Nursing our Hospitals Back to Health
The emergency unit of the Gatineau hospital is still partially closed, on top of having had several days of complete closures in late June. The cause has been a lack of nurses. The Quebec Minister of Health, Christian Dubé, has said that we should expect further reductions in critical health care services throughout the Outaouais over the coming months as the nursing shortage worsens. The staffing shortage also leads to forced overtime for those available to work, which in turn increases burnout - a vicious cycle.
A shortage of nurses is a problem throughout Quebec, but is especially critical in the western parts of the province. The proximity of the Outaouais to Ontario has long meant that health professionals choose to work on the other side of the river, where the pay is often substantially higher.

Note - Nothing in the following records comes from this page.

/-- Port `p` enters UP (R358): counters, time calibration (R447), heartbeats (R482), shaper credit (R404)
and, on a relay slot's port, RELAY_OPEN (R502). -/
def Dev.enterUp (d : Dev) (p : Nat) : Dev :=
  let d := ((d.setPstate p 3).inc (R.FAB_PORT_STATE_UP_COUNT p)).raise 512 p
  let l := d.link p
  let d := d.setLink p { l with bucket := [], deficit := [], ptr := [], freeAt := d.clk }
  if d.isEth p then d else
  let d := d.arm (.linkRx p) (us 10)
  let d := (d.arm (.heartbeat p) (ms 4)).set (R.LGR_NBR_HEARD p) 0
  let d := (d.arm (.heartbeatSend p) (ms 1)).arm (.exchange p) (us 125)
  let d := d.set (R.TIM_PORT_DELAY_VALID p) 0
  let d := { d with tim := { d.tim with ports := Map.erase d.tim.ports p } }
  match d.relaySlot p with
  | some j => if d.has R.MGT_HOST_VALID && !d.has R.MGT_HOST_RELAYED then d.relayOpen p j else d
  | none => d

/-- Fresh link-layer state on entry to INIT (R358): SEQ, ACK, RET and credits restart at 0. -/
def Dev.enterInit (d : Dev) (p : Nat) : Dev :=
  let l := d.link p
  let z := List.replicate 8 0
  let d := d.setLink p { Link.boot with
    width := l.width, relay := l.relay, precode := l.precode, cr := l.cr, gatePend := l.gatePend, gateEntry := l.gateEntry,
    credit := z, allot := z, lastRet := z, ret := z }
  (d.setPstate p 2).sendInit p

/-- Port `p` enters RETRAIN (R358). -/
def Dev.enterRetrain (d : Dev) (p : Nat) : Dev :=
  let d := d.leaveUp p
  ((d.setPstate p 4).disarm (.replay p)).arm (.retrain p) (ms 1)

/-- Port `p` enters DOWN (R359): what it holds is discarded and counted. -/
def Dev.enterDown (d : Dev) (p : Nat) : Dev :=
  let d := d.leaveUp p
  let l := d.link p
  let n := l.allPkts.length + l.replay.length
  let d := (d.flushPort p).add (R.FAB_PORT_DISC_DOWN p) n
  let d := d.setLink p { d.link p with attempt := false }
  (((d.setPstate p 5).disarm (.retrain p)).arm (.down p) (ms 100)).raise 513 p

/-- Port `p` enters DISABLED: what it holds is discarded (R358, R357). -/
def Dev.enterDisabled (d : Dev) (p : Nat) : Dev :=
  let d := (d.leaveUp p).flushPort p
  (((d.setPstate p 0).disarm (.retrain p)).disarm (.down p))

/-- Port `p` takes a configuration and trains from the beginning (R358, R375). -/
def Dev.startPort (d : Dev) (p width : Nat) (relay precode cr : Bool) : Dev :=
  let l := d.link p
  let d := d.setLink p { Link.boot with width := width, relay := relay, precode := precode, cr := cr, ret := l.ret }
  d.setPstate p 1

/-! ## Acknowledgement, resending -/

/-- Whether SEQ `a` lies before `b` in the modulo-2^32 order of a window below 2^31. -/
def seqBefore (a b : Nat) : Bool := a != b && (b + 2 ^ 32 - a) % 2 ^ 32 < 2 ^ 31

/-- ACK arrives at port `p`: every frame with a lower SEQ leaves the replay buffer (R353). -/
def Dev.linkAck (d : Dev) (p ack : Nat) : Dev :=
  let l := d.link p
  let gone := l.replay.filter (fun r => seqBefore r.1 ack)
  if gone.isEmpty then d else
  let rest := l.replay.filter (fun r => !seqBefore r.1 ack)
  let n := gone.foldl (fun n r => n + unitsOf r.2.2.length) 0
  let d := (d.setLink p { l with replay := rest, acked := ack, resends := 0 }).retireAt 0x13 p n
  if rest.isEmpty then d.disarm (.replay p) else d.arm (.replay p) (us 4)
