/-- A shard's data, or its manifest, has landed: the data first, then the manifest, and with the last manifest the
batch's slot is free. -/
def Dev.landed (d : Dev) (f : Nat) (b : Batch) (c : Nat) : Dev :=
  if b.stateOf c = 1 then d.setFn f ((d.fn f).setBatch (b.setState c 2))
  else
    let b := { b.setState c 4 with
      fails := Map.erase b.fails c }
    let r := d.fn f
    let r := { r with
      delivered := if b.old then r.delivered else max r.delivered (b.no + 1) }
    if (List.range b.consumers).all (fun c => b.stateOf c = 4) then
      ((d.setFn f { r with batches := r.batches.filter (fun x => !(x.no = b.no && x.old = b.old)) }).retire (poolNo 5 f) 1).heldRegs f
    else (d.setFn f (r.setBatch b)).heldRegs f

/-- A write into a window of this node (R41, R388, R389). -/
def Dev.windowWrite (d : Dev) (handle off : Nat) (b : Bytes) : Status × Dev :=
  let w := handle % 65536
  if d.winSt w ≠ 1 ∨ d.get (R.XPT_WIN_STATE_GEN w) ≠ handle / 65536 then (St.windowClosed, d) else
  match Map.find d.xpt.windows w with
  | none => (St.windowClosed, d)
  | some x =>
    if !x.access.testBit 1 ∨ mediaBase ≤ x.base then (St.readOnlyRegion, d)
    else if x.size < off + b.length then (St.lengthExceedsBuffer, d)
    else
      let st := if b.isEmpty then St.ok else d.homeCheck (x.base + off) b.length
      if st ≠ 0 then (st, d) else (0, d.write (x.base + off) b)

/-- Bytes written to consumer `c` at an offset of its window: at once on this node, as a transport request elsewhere. -/
def Dev.deliverBytes (d : Dev) (f : Nat) (b : Batch) (c node window off : Nat) (data : Bytes) : Dev :=
  if node = 0xFFF ∨ node = d.node then
    let (st, d) := d.windowWrite window off data
    if st ≠ 0 then d.holdShard f b c st else d.landed f b c
  else
    d.xptIssue f node (.shard f c) b.no 0 0 0 0 [⟨false, window, off, 0, data.length, 0, 0, 0⟩] data

/-- Completions of shard and manifest writes taken in. -/
def Dev.settleShards (d : Dev) : Dev :=
  let mine := d.xpt.done.filter (fun c => match c.issuer with
    | .shard _ _ => true
    | _ => false)
  let d := d.modXpt (fun x => { x with done := x.done.filter (fun c => match c.issuer with
    | .shard _ _ => false
    | _ => true) })
  mine.foldl (fun d x =>
    match x.issuer with
    | .shard f c =>
      match (d.fn f).batches.find? (fun b => b.no = x.token && (b.stateOf c = 1 || b.stateOf c = 3)) with
      | none => d
      | some b => if x.status ≠ 0 then d.holdShard f b c x.status else d.landed f b c
    | _ => d) d

/-- The next piece of consumer `c`'s delivery of a batch: the shard, then the manifest. -/
def Dev.deliverNext (d : Dev) (f : Nat) (b : Batch) (c : Nat) : Dev :=
  let (node, win, dataOff, manOff, ring) := b.consumer c
  let man := b.manifest.getD []
  if ring = 0 then d.holdShard f b c St.lengthExceedsBuffer
  else
    let data := b.shardBytes c
    let st := b.stateOf c
    if st = 0 ∧ !data.isEmpty then
      let b := b.setState c 1
      (d.setFn f ((d.fn f).setBatch b)).deliverBytes f b c node win (dataOff + b.no % ring * b.dataStride) data
    else
      let b := b.setState c 3
      (d.setFn f ((d.fn f).setBatch b)).deliverBytes f b c node win (manOff + b.no % ring * alignUp 4096 man.length) man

Currently the average salary for a nurse in Ontario is anywhere from ten to twenty percent higher than in Quebec, in addition to signing bonuses regularly awarded by Ontarian health facilities.
To increase the number of nurses in the Outaouais, the obvious solution is therefore to raise their pay. The Quebec Minister of Family, Mathieu Lacombe, has spoken of instituting signing bonuses for nurses by the end of the CAQ’s current mandate. This will certainly help in the short term, but in order to keep nurses for years to come salaries will also need to be addressed. Compared to the tremendous financial costs of the pandemic, raising nurses’ salaries would be relatively inconsequential to the budget, giving a substantial benefit for a relatively small cost.

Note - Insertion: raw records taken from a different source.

-- ==== Sys2Proof/Machine/Operands.lean ====
section
/-! DEFINITION. The registers of a GTC thread as operands (R320, R322): scalars, predicates, vector lanes, tiles. -/

namespace Sys2Proof.Machine

/-- Scalar register `n`. -/
def Thread.sr (t : Thread) (n : Nat) : Word := Map.get 0 t.s n

def Thread.setSr (t : Thread) (n : Nat) (w : Word) : Thread := { t with s := Map.put 0 t.s n w }

/-- A result narrower than 64 bits is written zero-extended (R322). -/
def Thread.setNat (t : Thread) (n v : Nat) : Thread := t.setSr n (BitVec.ofNat 64 v)

/-- Predicate register `n`; p0 always reads 1. -/
def Thread.pr (t : Thread) (n : Nat) : Bool := n == 0 || t.p.testBit n

/-- A write to a predicate register; writes to p0 are ignored. -/
def Thread.setPr (t : Thread) (n : Nat) (v : Bool) : Thread :=
  if n = 0 then t else { t with p := if t.p.testBit n then (if v then t.p else t.p - 2 ^ n) else (if v then t.p + 2 ^ n else t.p) }

/-- Vector register `n` as a 1,024-bit number. -/
def Thread.vr (t : Thread) (n : Nat) : Nat := Map.get 0 t.v n

def Thread.setVr (t : Thread) (n v : Nat) : Thread := { t with v := Map.put 0 t.v n (v % 2 ^ 1024) }

/-- The lanes of `w` bits of a vector register, lane 0 first. -/
def lanes (w x : Nat) : List Nat := (List.range (1024 / w)).map (fun i => (x >>> (w * i)) % 2 ^ w)

/-- The vector register that lanes of `w` bits make up. -/
def unlanes (w : Nat) : List Nat → Nat
  | [] => 0
  | x :: r => x % 2 ^ w + 2 ^ w * unlanes w r

/-- Tile register `n`: FP32 zero at the start of an attempt. -/
def Thread.tr (t : Thread) (n : Nat) : Tile := Map.get ⟨false, []⟩ t.t n

def Thread.setTr (t : Thread) (n : Nat) (x : Tile) : Thread := { t with t := Map.put ⟨false, []⟩ t.t n x }

/-- tile[m][n]. -/
def Tile.at (x : Tile) (m n : Nat) : Nat := Map.get 0 x.el (32 * m + n)

def Tile.put (x : Tile) (m n v : Nat) : Tile := { x with el := Map.put 0 x.el (32 * m + n) v }

/-- The address of a load or store: sA + IMM9 × the access size (R324). -/
def Thread.memAddr (t : Thread) (o : FmtI) (size : Nat) : Nat :=
  (t.sr o.a.toNat + BitVec.signExtend 64 o.imm * BitVec.ofNat 64 size).toNat

end Sys2Proof.Machine
end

Still, training new nurses will take time, as nursing programs at universities take at least four years to complete. In the meantime, a short-term solution is quite attainable. In 2018 the Quebec Order of Nurses (OIIQ) said that on average only 53% of a nurse’s time was spent providing care requiring their expertise. Those working in long-term care homes spent 18% of their time on administrative tasks. Nurses in general often find themselves responsible for ordering material, checking stock, answering the phone, and taking care of other organizational chores. Bringing in more assistants to take care of such work is possible in relatively short order. This would free nurses to spend more time providing direct care to patients and performing tasks requiring their expertise, thereby alleviating staffing pressure at many facilities and the resulting cuts to services. Everyone in the system is pushing for these improvements, so there won’t be resistance if the provincial government chooses to move in this direction.

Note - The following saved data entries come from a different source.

-- ==== Sys2Proof/Machine/Thr.lean ====
section
/-! DEFINITION. The thread array (spec 11, spec 12): queues, items, attempts, placement, how instructions retire, and
exceptions. A hardware thread has the number 16 × core + thread; an attempt stands under that of its thread 0. -/

namespace Sys2Proof.Machine

/-! ## Parts of the state -/

def Dev.modThr (d : Dev) (f : Thr → Thr) : Dev := { d with thr := f d.thr }
def Dev.thrQ (d : Dev) (q : Nat) : ThrQ := Map.get ⟨0, []⟩ d.thr.qs q
def Dev.setThrQ (d : Dev) (q : Nat) (x : ThrQ) : Dev := d.modThr (fun t => { t with qs := Map.put ⟨0, []⟩ t.qs q x })
def Dev.modItem (d : Dev) (q i : Nat) (g : ThrItem → ThrItem) : Dev :=
  d.setThrQ q { d.thrQ q with items := (d.thrQ q).items.map (fun x => if x.i = some i then g x else x) }

/-- The attempt of a hardware thread, with the number it stands under. -/
def Dev.attOf (d : Dev) (t : Nat) : Option (Nat × Attempt) :=
  d.thr.atts.find? (fun e => e.1 ≤ t && t < e.1 + e.2.threads.length)

def Dev.setAtt (d : Dev) (k : Nat) (a : Attempt) : Dev := d.modThr (fun t => { t with atts := Map.insert t.atts k a })

def Attempt.setTh (a : Attempt) (ti : Nat) (th : Thread) : Attempt := { a with threads := setNth a.threads ti th }

/-- An attempt ends: its threads stop. -/
def Dev.dropAtt (d : Dev) (k : Nat) : Dev :=
  match Map.find d.thr.atts k with
  | none => d
  | some a =>
    let d := (List.range a.threads.length).foldl (fun d ti => d.disarm (.wait (k + ti))) d
    let d := d.modThr (fun t => { t with atts := Map.erase t.atts k })
    { d with med := { d.med with asks := d.med.asks.filter (fun x => match x with
        | .thread s _ _ _ => s != a.serial
        | _ => true) } }

/-- The queues of a function. -/
def Dev.thrQs (d : Dev) (f : Nat) : List Nat :=
  (((d.img f).eps.filter (fun e => e.kind = 9)).map (fun e => e.inst)).foldl (fun l q => insNat q l) []

/-- The live list of a queue (R301). -/
def Dev.liveCores (d : Dev) (q : Nat) : List Nat :=
  (List.range 1024).filter (fun c => d.get (R.THR_CORE_STATE c) == 1 && d.get (R.THR_CORE_QUEUE c) == q)

def Dev.thrThreads (d : Dev) (f q : Nat) : Nat := fld (d.thrCfg f q) 1 1
def Dev.inSlot (d : Dev) (f q : Nat) : Nat := fld (d.thrCfg f q) 0x18 8
def Dev.outSlot (d : Dev) (f q : Nat) : Nat := fld (d.thrCfg f q) 0x20 8
def Dev.slotCount (d : Dev) (f q : Nat) : Nat := fld (d.thrCfg f q) 0x28 4
/-- The address of the slot of item `i`. -/
def Dev.slotAt (d : Dev) (f q i : Nat) : Nat :=
  fld (d.thrCfg f q) 0x10 8 + i % d.slotCount f q * (d.inSlot f q + d.outSlot f q)

/-- What a stalled item is called among a function's reasons to wait. -/
def stallKey (q i : Nat) : Nat := 2 ^ 56 * (q + 1) + i

/-! ## Placement (R301, R302) -/

/-- An item issued under the generation in force. -/
def Dev.issueItem (d : Dev) (q : Nat) (x : ThrItem) : ThrItem :=
  let live := d.liveCores q
  { x with
    core := live.getD (x.i.getD 0 % live.length) 1024
    gens := d.get (R.THR_Q_STATE_GEN q) :: x.gens
    begun := false }

/-- LIVE and NO_CORES follow the live list (R302, R318). -/
def Dev.liveRegs (d : Dev) (q : Nat) : Dev :=
  let n := (d.liveCores q).length
  (d.set (R.THR_Q_STATE_LIVE q) n).set (R.THR_Q_STATE_NO_CORES q) (b2n (n == 0))

/-- The generation rises by one: items that have not begun, and begun items whose core has left the live list, are issued
anew (R302). -/
def Dev.regenerate (d : Dev) (q : Nat) : Dev :=
  let d := (d.set (R.THR_Q_STATE_GEN q) (d.get (R.THR_Q_STATE_GEN q) + 1)).liveRegs q
  let live := d.liveCores q
  d.setThrQ q { d.thrQ q with items := (d.thrQ q).items.map (fun x =>
    if x.result.isSome ∨ x.stalled = 2 ∨ (x.begun ∧ live.contains x.core) then x
    else { d.issueItem q x with again := x.again || x.begun }) }

/-- Whether a core runs an attempt. -/
def Dev.coreBusy (d : Dev) (c : Nat) : Bool := d.thr.atts.any (fun e => e.2.core = c)

/-- A withdrawal takes effect (R318). -/
def Dev.withdraw (d : Dev) (c : Nat) : Dev :=
  let q := d.get (R.THR_CORE_QUEUE c)
  if d.get (R.THR_CORE_STATE c) ≠ 1 ∨ (d.liveCores q).length ≤ 1 then d
  else (d.set (R.THR_CORE_STATE c) 2).regenerate q

/-- A restore takes effect (R318). -/
def Dev.restore (d : Dev) (c : Nat) : Dev :=
  if d.get (R.THR_CORE_STATE c) ≠ 2 ∨ d.coreBusy c then d
  else (d.set (R.THR_CORE_STATE c) 1).regenerate (d.get (R.THR_CORE_QUEUE c))

/-- What waits for a device tick. -/
def Dev.thrTick (d : Dev) : Dev :=
  let r := d.thr.reqs
  r.foldl (fun d e => if e.2 then d.withdraw e.1 else d.restore e.1) (d.modThr (fun t => { t with reqs := [] }))

/-- A core fails (R308): its threads stop, and it leaves every live list until reset. -/
def Dev.coreFail (d : Dev) (c : Nat) : Dev :=
  let st := d.get (R.THR_CORE_STATE c)
  if st = 3 then d else
  let d := (d.thr.atts.filter (fun e => e.2.core = c)).foldl (fun d e => d.dropAtt e.1) d
  let d := ((d.set (R.THR_CORE_STATE c) 3).setSt (R.THR_CORE_ERR_STATUS c) St.coreError).raise 448 c
  if st = 0 then d else d.regenerate (d.get (R.THR_CORE_QUEUE c))

def execCoreWithdraw (c : Nat) (s : State) : Host.Outcome State Fault Refusal :=
  s.act .engine (fun d => if c < d.get R.GLB_UNITS_THR_CORES then d.modThr (fun t => { t with reqs := t.reqs ++ [(c, true)] }) else d)

def execCoreRestore (c : Nat) (s : State) : Host.Outcome State Fault Refusal :=
  s.act .engine (fun d => if c < d.get R.GLB_UNITS_THR_CORES then d.modThr (fun t => { t with reqs := t.reqs ++ [(c, false)] }) else d)

/-! ## Acceptance and emission (R298, R303, R304) -/

/-- Accepted items leave in order of admission. -/
def Dev.emitItems (d : Dev) (q : Nat) : Dev :=
  let x := d.thrQ q
  let out := x.items.takeWhile (fun e => e.result.isSome)
  let d := d.setThrQ q { x with items := x.items.drop out.length }
  match d.epOf 9 q true 0 with
  | none => d
  | some (_, ep) => out.foldl (fun d e => match e.result with
    | none => d
    | some (st, b) => d.pushOut ep.ep (if st = 0 then granulesOf e.pos e.tok e.idx b true else [defectMark e.pos e.tok e.idx st])) d

/-- STALLED follows the items that wait (R307). -/
def Dev.stalledReg (d : Dev) (q : Nat) : Dev :=
  d.set (R.THR_Q_STATE_STALLED q) (b2n ((d.thrQ q).items.any (fun e => e.stalled != 0 && e.result.isNone)))

/-- The queue has finished with an item; a defect is declared here where the queue has no output (R211). -/
def Dev.queueDone (d : Dev) (f q : Nat) (e : ThrItem) (st : Status) : Dev :=
  (if st ≠ 0 ∧ (d.epOf 9 q true 0).isNone then d.declareDefect f e.pos e.tok st else d).stageComplete f 9 q e.pos e.tok

/-- An item accepted with a defect status or 0 and its output: its token is retired and its other attempts stop. -/
def Dev.acceptItem (d : Dev) (f q i : Nat) (st : Status) (out : Bytes) : Dev :=
  match (d.thrQ q).items.find? (fun e => e.i = some i) with
  | none => d
  | some e =>
    let d := (d.thr.atts.filter (fun x => x.2.q = q && x.2.i = i)).foldl (fun d x => d.dropAtt x.1) d
    let d := d.modItem q i (fun e => { e with
      result := some (st, out)
      stalled := 0 })
    let d := ((d.retire (poolNo 4 f) 1).addWord (R.THR_Q_ITEMS q) 1).stalledReg q
    let d := if e.stalled = 0 then d else d.unstall f (stallKey q i)
    (d.queueDone f q e st).emitItems q

/-- An attempt completes: judged by its completion token (R303). -/
def Dev.thrComplete (d : Dev) (f k : Nat) (a : Attempt) (len : Nat) (st : Status) : Dev :=
  let d := d.dropAtt k
  match (d.thrQ a.q).items.find? (fun e => e.i = some a.i) with
  | none => d.inc (R.THR_Q_MIGR_INVALID a.q)
  | some e =>
    if e.result.isSome then d.inc (R.THR_Q_MIGR_DUPLICATES a.q)
    else if !e.gens.contains a.gen then d.inc (R.THR_Q_MIGR_INVALID a.q)
    else if st ≠ 0 then d.acceptItem f a.q a.i st []
    else if d.outSlot f a.q < len then d.acceptItem f a.q a.i St.outputLimit []
    else d.acceptItem f a.q a.i 0 (d.read (d.slotAt f a.q a.i + d.inSlot f a.q) len)

/-! ## Admission (R296) -/

/-- The lowest whole sample at the queue's input enters its slot. -/
def Dev.queueAdmit (d : Dev) (q : Nat) : Dev :=
  match d.epOf 9 q false 0 with
  | none => d
  | some (f, ep) =>
    if d.halted f then d else
    let inq := d.inQ ep.ep
    match lowest inq with
    | none => d
    | some (p, t, idx) =>
      let mine := inq.filter (fun g => g.pos = p && g.tok = t)
      let x := d.thrQ q
      let i := x.next
      let n := d.slotCount f q
      if !mine.any (fun g => g.last) || !d.mayBegin f 9 q p then d else
      let rest := inq.filter (fun g => !(g.pos = p && g.tok = t))
      let mark := mine.foldl (fun m g => if g.defect = 0 then m else g.defect) 0
      let b := mine.flatMap (fun g => g.data)
      let e : ThrItem := ⟨none, p, t, idx, b.length, 1024, [], false, false, none, 0⟩
      if mark ≠ 0 then
        let d := (d.setInQ ep.ep rest).setThrQ q { x with items := x.items ++ [{ e with result := some (mark, []) }] }
        (d.queueDone f q e mark).emitItems q
      else if x.items.any (fun y => y.i.any (fun j => j % n = i % n)) || d.thr.atts.any (fun y => y.2.q = q && y.2.i % n = i % n) then d
      else
        let d := (d.setInQ ep.ep rest).issue (poolNo 4 f) 1
        let e := d.issueItem q { e with i := some i }
        let d := d.setThrQ q ⟨i + 1, x.items ++ [e]⟩
        if d.inSlot f q < b.length then d.acceptItem f q i St.outputLimit []
        else d.write (d.slotAt f q i) b

def execQueueItemAdmit (q : Fin 256) (s : State) : Host.Outcome State Fault Refusal :=
  s.act .engine (fun d => d.queueAdmit q)

/-! ## Start of an attempt (R297, R301) -/

/-- A local address as a thread names it: with the self alias in bits 63:52 (R41). -/
def selfAddr (a : Nat) : Nat := 0xFFF * 2 ^ 52 + a

def Thread.fresh : Thread :=
  { s := [], v := [], t := [], p := 0, pc := 0, flags := 0, drawptr := 0, st := 0, out := 0, got := [], sent := false,
    fail := none, old := 0 }

/-- The completion token (R303). -/
def completionToken (q f gen i : Nat) : Nat := q * 2 ^ 56 + f * 2 ^ 52 + gen * 2 ^ 32 + i % 2 ^ 32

The CAQ campaigned in the last election on building a new hospital in the Outaouais region to facilitate access to care. We’ve since seen that the main problem doesn’t lie with infrastructure at all. Although these issues are long standing, the current provincial government is three years into its mandate. Given the impending pressures on our health care system from an aging population in addition to those caused by the pandemic, the time for the provincial government to act on this is now.